* [What to work on]:
Each line of the entries that mentions the string "InterruptSampling" needs to be reported.

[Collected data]
*** Block opens ***
-- ==== Sys2Proof/Decode.lean ====
section
/-! DEFINITION. Decoding and encoding (30_encoding). `decodeArm` and `decodeThumb` follow the decode orders of R311 and
R330, row by row, first match wins; both are total. `encode` writes the words of the formats of R301 and R320. -/

namespace Sys2Proof

/-- `hi : lo` (00_scope R9) as k bits, where k is the width of hi and lo together: hi ends at bit k - 1, lo at bit 0. -/
def join {n m : Nat} (k : Nat) (hi : BitVec n) (lo : BitVec m) : BitVec k :=
  (hi.setWidth k <<< m) ||| lo.setWidth k

/-- The four bits of a condition (40 R400). -/
def Cond.bits : Cond → BitVec 4
  | .eq => 0x0 | .ne => 0x1 | .cs => 0x2 | .cc => 0x3 | .mi => 0x4 | .pl => 0x5 | .vs => 0x6 | .vc => 0x7
  | .hi => 0x8 | .ls => 0x9 | .ge => 0xA | .lt => 0xB | .gt => 0xC | .le => 0xD | .al => 0xE

/-- The condition of four bits; 1111 is NV and names none (40 R400, R403). -/
def Cond.ofBits (b : BitVec 4) : Option Cond :=
  match b.toNat with
  | 0 => some .eq | 1 => some .ne | 2 => some .cs | 3 => some .cc | 4 => some .mi | 5 => some .pl | 6 => some .vs
  | 7 => some .vc | 8 => some .hi | 9 => some .ls | 10 => some .ge | 11 => some .lt | 12 => some .gt | 13 => some .le
  | 14 => some .al | _ => none

/-- The two bits of a shift (30 R302). -/
def ShiftKind.bits : ShiftKind → BitVec 2
  | .lsl => 0 | .lsr => 1 | .asr => 2 | .ror => 3

/-- The shift of two bits (30 R302). -/
def ShiftKind.ofBits (b : BitVec 2) : ShiftKind :=
  match b.toNat with
  | 0 => .lsl | 1 => .lsr | 2 => .asr | _ => .ror

/-! ### Decoding an ARM word -/

/-- Rows 2 of R311: MUL and MLA by the A bit (format A7). -/
def decodeMul (c : Cond) (w : Word) : Instr :=
  let sf := w.getLsbD 20
  let rd := w.extractLsb' 16 4
  let rn := w.extractLsb' 12 4
  let rs := w.extractLsb' 8 4
  let rm := w.extractLsb' 0 4
  if w.getLsbD 21 then .mla c sf rd rn rs rm else .mul c sf rd rn rs rm

/-- Row 3 of R311: the long multiplies by the U and A bits (format A8). -/
def decodeMulLong (c : Cond) (w : Word) : Instr :=
  let sf := w.getLsbD 20
  let hi := w.extractLsb' 16 4
  let lo := w.extractLsb' 12 4
  let rs := w.extractLsb' 8 4
  let rm := w.extractLsb' 0 4
  match w.getLsbD 22, w.getLsbD 21 with
  | false, false => .umull c sf hi lo rs rm
  | false, true => .umlal c sf hi lo rs rm
  | true, false => .smull c sf hi lo rs rm
  | true, true => .smlal c sf hi lo rs rm

/-- Row 4 of R311: SWP and SWPB by the B bit (format A9). -/
def decodeSwap (c : Cond) (w : Word) : Instr :=
  let rn := w.extractLsb' 16 4
  let rd := w.extractLsb' 12 4
  let rm := w.extractLsb' 0 4
  if w.getLsbD 22 then .swpb c rn rd rm else .swp c rn rd rm

/-- Row 5 of R311: the halfword and signed transfers of R312 by L, S and H and the offset form (formats A11, A12).
S H is not 00 here. -/
def decodeHalf (c : Cond) (w : Word) : Instr :=
  let p := w.getLsbD 24
  let u := w.getLsbD 23
  let i := w.getLsbD 22
  let wb := w.getLsbD 21
  let rn := w.extractLsb' 16 4
  let rd := w.extractLsb' 12 4
  let hi := w.extractLsb' 8 4
  let lo := w.extractLsb' 0 4
  match w.getLsbD 20, w.getLsbD 6, w.getLsbD 5, i with
  | false, false, _, true => .strhImm c p u wb rn rd (join 8 hi lo)
  | false, false, _, false => .strhReg c p u wb rn rd hi lo
  | false, true, false, _ => .ldrdSpace c p u i wb rn rd hi lo
  | false, true, true, _ => .strdSpace c p u i wb rn rd hi lo
  | true, false, _, true => .ldrhImm c p u wb rn rd (join 8 hi lo)
  | true, false, _, false => .ldrhReg c p u wb rn rd hi lo
  | true, true, false, true => .ldrsbImm c p u wb rn rd (join 8 hi lo)
  | true, true, false, false => .ldrsbReg c p u wb rn rd hi lo
  | true, true, true, true => .ldrshImm c p u wb rn rd (join 8 hi lo)
  | true, true, true, false => .ldrshReg c p u wb rn rd hi lo

/-- Row 12 of R311, format A3: the opcode of bits 24:21 (R302, R314). -/
def decodeDpImm (c : Cond) (w : Word) : Instr :=
  let sf := w.getLsbD 20
  let rn := w.extractLsb' 16 4
  let rd := w.extractLsb' 12 4
  let rot := w.extractLsb' 8 4
  let imm8 := w.extractLsb' 0 8
  match (w.extractLsb' 21 4).toNat with
  | 0 => .andImm c sf rn rd rot imm8
  | 1 => .eorImm c sf rn rd rot imm8
  | 2 => .subImm c sf rn rd rot imm8
  | 3 => .rsbImm c sf rn rd rot imm8
  | 4 => .addImm c sf rn rd rot imm8
  | 5 => .adcImm c sf rn rd rot imm8
  | 6 => .sbcImm c sf rn rd rot imm8
  | 7 => .rscImm c sf rn rd rot imm8
  | 8 => .tstImm c rn rd rot imm8
  | 9 => .teqImm c rn rd rot imm8
  | 10 => .cmpImm c rn rd rot imm8
  | 11 => .cmnImm c rn rd rot imm8
  | 12 => .orrImm c sf rn rd rot imm8
  | 13 => .movImm c sf rn rd rot imm8
  | 14 => .bicImm c sf rn rd rot imm8
  | _ => .mvnImm c sf rn rd rot imm8

/-- Row 12 of R311, format A1: the opcode of bits 24:21 (R302, R314). -/
def decodeDpIshift (c : Cond) (w : Word) : Instr :=
  let sf := w.getLsbD 20
  let rn := w.extractLsb' 16 4
  let rd := w.extractLsb' 12 4
  let amt := w.extractLsb' 7 5
  let sh := ShiftKind.ofBits (w.extractLsb' 5 2)
  let rm := w.extractLsb' 0 4
  match (w.extractLsb' 21 4).toNat with
  | 0 => .andIshift c sf rn rd amt sh rm
  | 1 => .eorIshift c sf rn rd amt sh rm
  | 2 => .subIshift c sf rn rd amt sh rm
  | 3 => .rsbIshift c sf rn rd amt sh rm
  | 4 => .addIshift c sf rn rd amt sh rm
  | 5 => .adcIshift c sf rn rd amt sh rm
  | 6 => .sbcIshift c sf rn rd amt sh rm
  | 7 => .rscIshift c sf rn rd amt sh rm
  | 8 => .tstIshift c rn rd amt sh rm
  | 9 => .teqIshift c rn rd amt sh rm
  | 10 => .cmpIshift c rn rd amt sh rm
  | 11 => .cmnIshift c rn rd amt sh rm
  | 12 => .orrIshift c sf rn rd amt sh rm
  | 13 => .movIshift c sf rn rd amt sh rm
  | 14 => .bicIshift c sf rn rd amt sh rm
  | _ => .mvnIshift c sf rn rd amt sh rm

/-- Row 12 of R311, format A2: the opcode of bits 24:21 (R302, R314). -/
def decodeDpRshift (c : Cond) (w : Word) : Instr :=
  let sf := w.getLsbD 20
  let rn := w.extractLsb' 16 4
  let rd := w.extractLsb' 12 4
  let rs := w.extractLsb' 8 4
  let sh := ShiftKind.ofBits (w.extractLsb' 5 2)
  let rm := w.extractLsb' 0 4
  match (w.extractLsb' 21 4).toNat with
  | 0 => .andRshift c sf rn rd rs sh rm
  | 1 => .eorRshift c sf rn rd rs sh rm
  | 2 => .subRshift c sf rn rd rs sh rm
  | 3 => .rsbRshift c sf rn rd rs sh rm
  | 4 => .addRshift c sf rn rd rs sh rm
  | 5 => .adcRshift c sf rn rd rs sh rm
  | 6 => .sbcRshift c sf rn rd rs sh rm
  | 7 => .rscRshift c sf rn rd rs sh rm
  | 8 => .tstRshift c rn rd rs sh rm
  | 9 => .teqRshift c rn rd rs sh rm
  | 10 => .cmpRshift c rn rd rs sh rm
  | 11 => .cmnRshift c rn rd rs sh rm
  | 12 => .orrRshift c sf rn rd rs sh rm
  | 13 => .movRshift c sf rn rd rs sh rm
  | 14 => .bicRshift c sf rn rd rs sh rm
  | _ => .mvnRshift c sf rn rd rs sh rm

/-- Row 14 of R311, format A13: single data transfers by P, W, B and L (R302). -/
def decodeXferImm (c : Cond) (w : Word) : Instr :=
  let u := w.getLsbD 23
  let wb := w.getLsbD 21
  let rn := w.extractLsb' 16 4
  let rd := w.extractLsb' 12 4
  let imm12 := w.extractLsb' 0 12
  match w.getLsbD 24, wb, w.getLsbD 22, w.getLsbD 20 with
  | true, _, false, false => .strImmPre c u wb rn rd imm12
  | true, _, false, true => .ldrImmPre c u wb rn rd imm12
  | true, _, true, false => .strbImmPre c u wb rn rd imm12
  | true, _, true, true => .ldrbImmPre c u wb rn rd imm12
  | false, false, false, false => .strImmPost c u rn rd imm12
  | false, false, false, true => .ldrImmPost c u rn rd imm12
  | false, false, true, false => .strbImmPost c u rn rd imm12
  | false, false, true, true => .ldrbImmPost c u rn rd imm12
  | false, true, false, false => .strtImm c u rn rd imm12
  | false, true, false, true => .ldrtImm c u rn rd imm12
  | false, true, true, false => .strbtImm c u rn rd imm12
  | false, true, true, true => .ldrbtImm c u rn rd imm12

/-- Row 14 of R311, format A14: single data transfers by P, W, B and L (R302). -/
def decodeXferReg (c : Cond) (w : Word) : Instr :=
  let u := w.getLsbD 23
  let wb := w.getLsbD 21
  let rn := w.extractLsb' 16 4
  let rd := w.extractLsb' 12 4
  let amt := w.extractLsb' 7 5
  let sh := ShiftKind.ofBits (w.extractLsb' 5 2)
  let rm := w.extractLsb' 0 4
  match w.getLsbD 24, wb, w.getLsbD 22, w.getLsbD 20 with
  | true, _, false, false => .strRegPre c u wb rn rd amt sh rm
  | true, _, false, true => .ldrRegPre c u wb rn rd amt sh rm
  | true, _, true, false => .strbRegPre c u wb rn rd amt sh rm
  | true, _, true, true => .ldrbRegPre c u wb rn rd amt sh rm
  | false, false, false, false => .strRegPost c u rn rd amt sh rm
  | false, false, false, true => .ldrRegPost c u rn rd amt sh rm
  | false, false, true, false => .strbRegPost c u rn rd amt sh rm
  | false, false, true, true => .ldrbRegPost c u rn rd amt sh rm
  | false, true, false, false => .strtReg c u rn rd amt sh rm
  | false, true, false, true => .ldrtReg c u rn rd amt sh rm
  | false, true, true, false => .strbtReg c u rn rd amt sh rm
  | false, true, true, true => .ldrbtReg c u rn rd amt sh rm
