-- ==== Sys2Proof/Certificates/Slice0/Obligations.lean ====
section
/-! DEFINITION. The statements for the provers. `OBLIGATIONS.json` gives each its title, the rules it states and their words. -/

open Sys2Proof Sys2Proof.Machine

/-! ### Encoding -/

/-- Decoding the encoding of a well-formed instruction gives it back, with every field (30 R301, R311, R320, R330). -/
def Obligations.DecodeOfEncode : Prop := ∀ i : Instr, i.wellFormed = true → decode (encode i) = i

/-- Every ARM word and every Thumb halfword decodes to a well-formed instruction: the decoder is total (30 R311, R330). Encoding
that instruction gives the bits back; this clause is the model's choice, since the fields that R313 and R331 ignore stay
operands of the instruction (log 11). -/
def Obligations.EncodeOfDecode : Prop := ∀ c : Code, (decode c).wellFormed = true ∧ encode (decode c) = c

/-- Words written out from the spec's encodings: ADDS R0, R1, R2; MOVEQ R0, #1; LDR R0, [R1]; STMIA R0!, {R0, R1};
SWI 0x123456; a word of condition 1111; Thumb ADD R0, R1, R2, PUSH {LR} and BEQ +12 (30 R301, R310, R320; 95 §2). -/
def Obligations.SpecWordsDecode : Prop :=
  decodeTableWord 32 0xE0910002 = some (.addIshift .al true 1 0 0 .lsl 2) ∧
  decodeTableWord 32 0x03A00001 = some (.movImm .eq false 0 0 0 1) ∧
  decodeTableWord 32 0xE5910000 = some (.ldrImmPre .al true false 1 0 0) ∧
  decodeTableWord 32 0xE8A00003 = some (.stm .al false true true 0 3) ∧
  decodeTableWord 32 0xEF123456 = some (.swi .al 0x123456) ∧
  decodeTableWord 32 0xF3A00001 = some (.nv 0x3A00001) ∧
  decodeTableWord 16 0x1888 = some (.tAddReg 2 1 0) ∧
  decodeTableWord 16 0xB500 = some (.tPush true 0) ∧
  decodeTableWord 16 0xD006 = some (.tBcond .eq 6)

/-! ### The step -/

/-- A machine that the halt test leaves running (s.wake is s itself where it runs already) and that no interrupt stops runs the
instruction that the bytes at pc decode to, in the instruction state of CPSR.T: where exec gives a next state, the step gives
that state with the address appended to the history (the newest PC_HISTORY_LEN kept), the epoch of the free values advanced and
the stopped flag set at a breakpoint, and nothing else changed; where exec refuses, the step refuses (60 R1270, R1230, R1244,
R1242; 20 R214). The epoch is the model's (log 5). -/
def Obligations.StepRunsDecoded : Prop :=
  ∀ (s : State) (i : Instr), s.wake.halt = .running → (s.fiqLine = true → s.cpsr.f = true) →
    (s.irqLine = true → s.cpsr.i = true) →
    decodeBytes s.cpsr.t ((List.range (if s.cpsr.t then 2 else 4)).map fun k => s.readByte .fetch (s.pc + BitVec.ofNat 32 k))
      = .ok (i, []) →
    (∀ t, exec i s.wake = .next t → step s = .next { t with
      draws := t.draws + 1
      debugger := { t.debugger with
        history := (t.debugger.history ++ [s.pc]).drop (t.debugger.history.length + 1 - t.params.pcHistoryLen)
        stopped := t.debugger.stopped || (t.debugger.enabled &&
          if t.cpsr.t then t.debugger.thumbBps.contains t.pc else t.debugger.armBps.contains t.pc) } }) ∧
    ∀ r, exec i s.wake = .refused r → step s = .refused r

/-- A tick that finds the machine halted (R1230): Halt ends exactly when IE AND IF has one of bits 13:0, Stop exactly when it
has bit 13, 12 or 7, whatever IME is; while it stays halted a tick changes nothing but the stopped flag of the debugger, which
the breakpoint check sets (R1242). What the tick does where the halt ends is InterruptSampling's. -/
def Obligations.HaltedTick : Prop :=
  ∀ s : State,
    (s.wake.halt = .running ↔ s.halt = .running ∨
      (s.halt = .halt ∧ ∃ n : Fin 14, s.io.ieReg.getLsbD n = true ∧ s.io.ifReg.getLsbD n = true) ∨
      (s.halt = .stop ∧ ∃ n ∈ [7, 12, 13], s.io.ieReg.getLsbD n = true ∧ s.io.ifReg.getLsbD n = true)) ∧
    s.wake = { s with halt := s.wake.halt } ∧
    (s.wake.halt ≠ .running → ∃ b, step s = .next { s with debugger := { s.debugger with stopped := b } } ∧
      (b = true ↔ s.debugger.stopped = true ∨ (s.debugger.enabled = true ∧
        s.pc ∈ if s.cpsr.t then s.debugger.thumbBps else s.debugger.armBps)))

/-- Interrupt sampling (R1211, R1213, R1206): a machine that the halt test leaves running, also one whose halt this very tick ends
(R1230), takes FIQ when the line is up and F = 0; otherwise IRQ when IME, some enabled request of bits 13:0 and I = 0;
otherwise none. The link is pc + 4. The same tick then runs the instruction at the new pc. -/
def Obligations.InterruptSampling : Prop :=
  ∀ s : State, s.wake.halt = .running → ∃ t, step s = runTick t ∧
    (s.fiqLine = true ∧ s.cpsr.f = false → TookException s.wake t .fiq true 0x1C (s.pc + 4)) ∧
    (¬ (s.fiqLine = true ∧ s.cpsr.f = false) ∧ s.cpsr.i = false ∧ s.io.ime = true ∧
      (∃ n : Fin 14, s.io.ieReg.getLsbD n = true ∧ s.io.ifReg.getLsbD n = true) →
        TookException s.wake t .irq false 0x18 (s.pc + 4)) ∧
    (¬ (s.fiqLine = true ∧ s.cpsr.f = false) ∧ ¬ (s.cpsr.i = false ∧ s.io.ime = true ∧
      ∃ n : Fin 14, s.io.ieReg.getLsbD n = true ∧ s.io.ifReg.getLsbD n = true) → t = s.wake)

/-- `TakeException` for the seven kinds of the table of R1201: mode, vector and mask as the row says. -/
def Obligations.ExceptionTable : Prop :=
  ∀ (s : State) (link : Word),
    TookException s (s.takeException .reset link) .svc true 0x00 link ∧
    TookException s (s.takeException .dataAbort link) .abt false 0x10 link ∧
    TookException s (s.takeException .fiq link) .fiq true 0x1C link ∧
    TookException s (s.takeException .irq link) .irq false 0x18 link ∧
    TookException s (s.takeException .prefetchAbort link) .abt false 0x0C link ∧
    TookException s (s.takeException .undefined link) .und false 0x04 link ∧
    TookException s (s.takeException .softwareInterrupt link) .svc false 0x08 link

/-! ### Invariants and rules of the whole machine -/

/-- A step keeps the memory in canonical form, the pc aligned to the instruction state (10_state R105) and the history within
PC_HISTORY_LEN (R1244). -/
def Obligations.StepKeepsInvariant : Prop := ∀ s t : State, s.Inv → step s = .next t → t.Inv
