/-! ### takeException -/

@[simp] theorem State.takeException_regs (kind : ExcKind) (link : Word) : (s.takeException kind link).regs = s.regs.set (physReg kind.mode 14) link := rfl
@[simp] theorem State.takeException_pc (kind : ExcKind) (link : Word) : (s.takeException kind link).pc = alignPc false kind.vector := rfl
@[simp] theorem State.takeException_cpsr (kind : ExcKind) (link : Word) : (s.takeException kind link).cpsr = 
    { s.cpsr with mode := kind.mode, t := false, i := true, f := s.cpsr.f || kind.setsF } := rfl
@[simp] theorem State.takeException_spsr (kind : ExcKind) (link : Word) : (s.takeException kind link).spsr = s.spsr.set kind.spsrIndex s.cpsr.toPsr := rfl
@[simp] theorem State.takeException_mem (kind : ExcKind) (link : Word) : (s.takeException kind link).mem = s.mem := rfl
@[simp] theorem State.takeException_romLen (kind : ExcKind) (link : Word) : (s.takeException kind link).romLen = s.romLen := rfl
@[simp] theorem State.takeException_io (kind : ExcKind) (link : Word) : (s.takeException kind link).io = s.io := rfl
@[simp] theorem State.takeException_halt (kind : ExcKind) (link : Word) : (s.takeException kind link).halt = s.halt := rfl
@[simp] theorem State.takeException_fiqLine (kind : ExcKind) (link : Word) : (s.takeException kind link).fiqLine = s.fiqLine := rfl
@[simp] theorem State.takeException_params (kind : ExcKind) (link : Word) : (s.takeException kind link).params = s.params := rfl
@[simp] theorem State.takeException_debugger (kind : ExcKind) (link : Word) : (s.takeException kind link).debugger = s.debugger := rfl
@[simp] theorem State.takeException_host (kind : ExcKind) (link : Word) : (s.takeException kind link).host = s.host := rfl
@[simp] theorem State.takeException_draws (kind : ExcKind) (link : Word) : (s.takeException kind link).draws = s.draws := rfl

/-! ### nextEpoch -/

@[simp] theorem State.nextEpoch_regs : (s.nextEpoch).regs = s.regs := rfl
@[simp] theorem State.nextEpoch_pc : (s.nextEpoch).pc = s.pc := rfl
@[simp] theorem State.nextEpoch_cpsr : (s.nextEpoch).cpsr = s.cpsr := rfl
@[simp] theorem State.nextEpoch_spsr : (s.nextEpoch).spsr = s.spsr := rfl
@[simp] theorem State.nextEpoch_mem : (s.nextEpoch).mem = s.mem := rfl
@[simp] theorem State.nextEpoch_romLen : (s.nextEpoch).romLen = s.romLen := rfl
@[simp] theorem State.nextEpoch_io : (s.nextEpoch).io = s.io := rfl
@[simp] theorem State.nextEpoch_halt : (s.nextEpoch).halt = s.halt := rfl
@[simp] theorem State.nextEpoch_fiqLine : (s.nextEpoch).fiqLine = s.fiqLine := rfl
@[simp] theorem State.nextEpoch_params : (s.nextEpoch).params = s.params := rfl
@[simp] theorem State.nextEpoch_debugger : (s.nextEpoch).debugger = s.debugger := rfl
@[simp] theorem State.nextEpoch_host : (s.nextEpoch).host = s.host := rfl
@[simp] theorem State.nextEpoch_draws : (s.nextEpoch).draws = s.draws + 1 := rfl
*** Block closes ***
* [Finished task]:
the breakpoint check sets (R1242). What the tick does where the halt ends is InterruptSampling's. -/
def Obligations.InterruptSampling : Prop :=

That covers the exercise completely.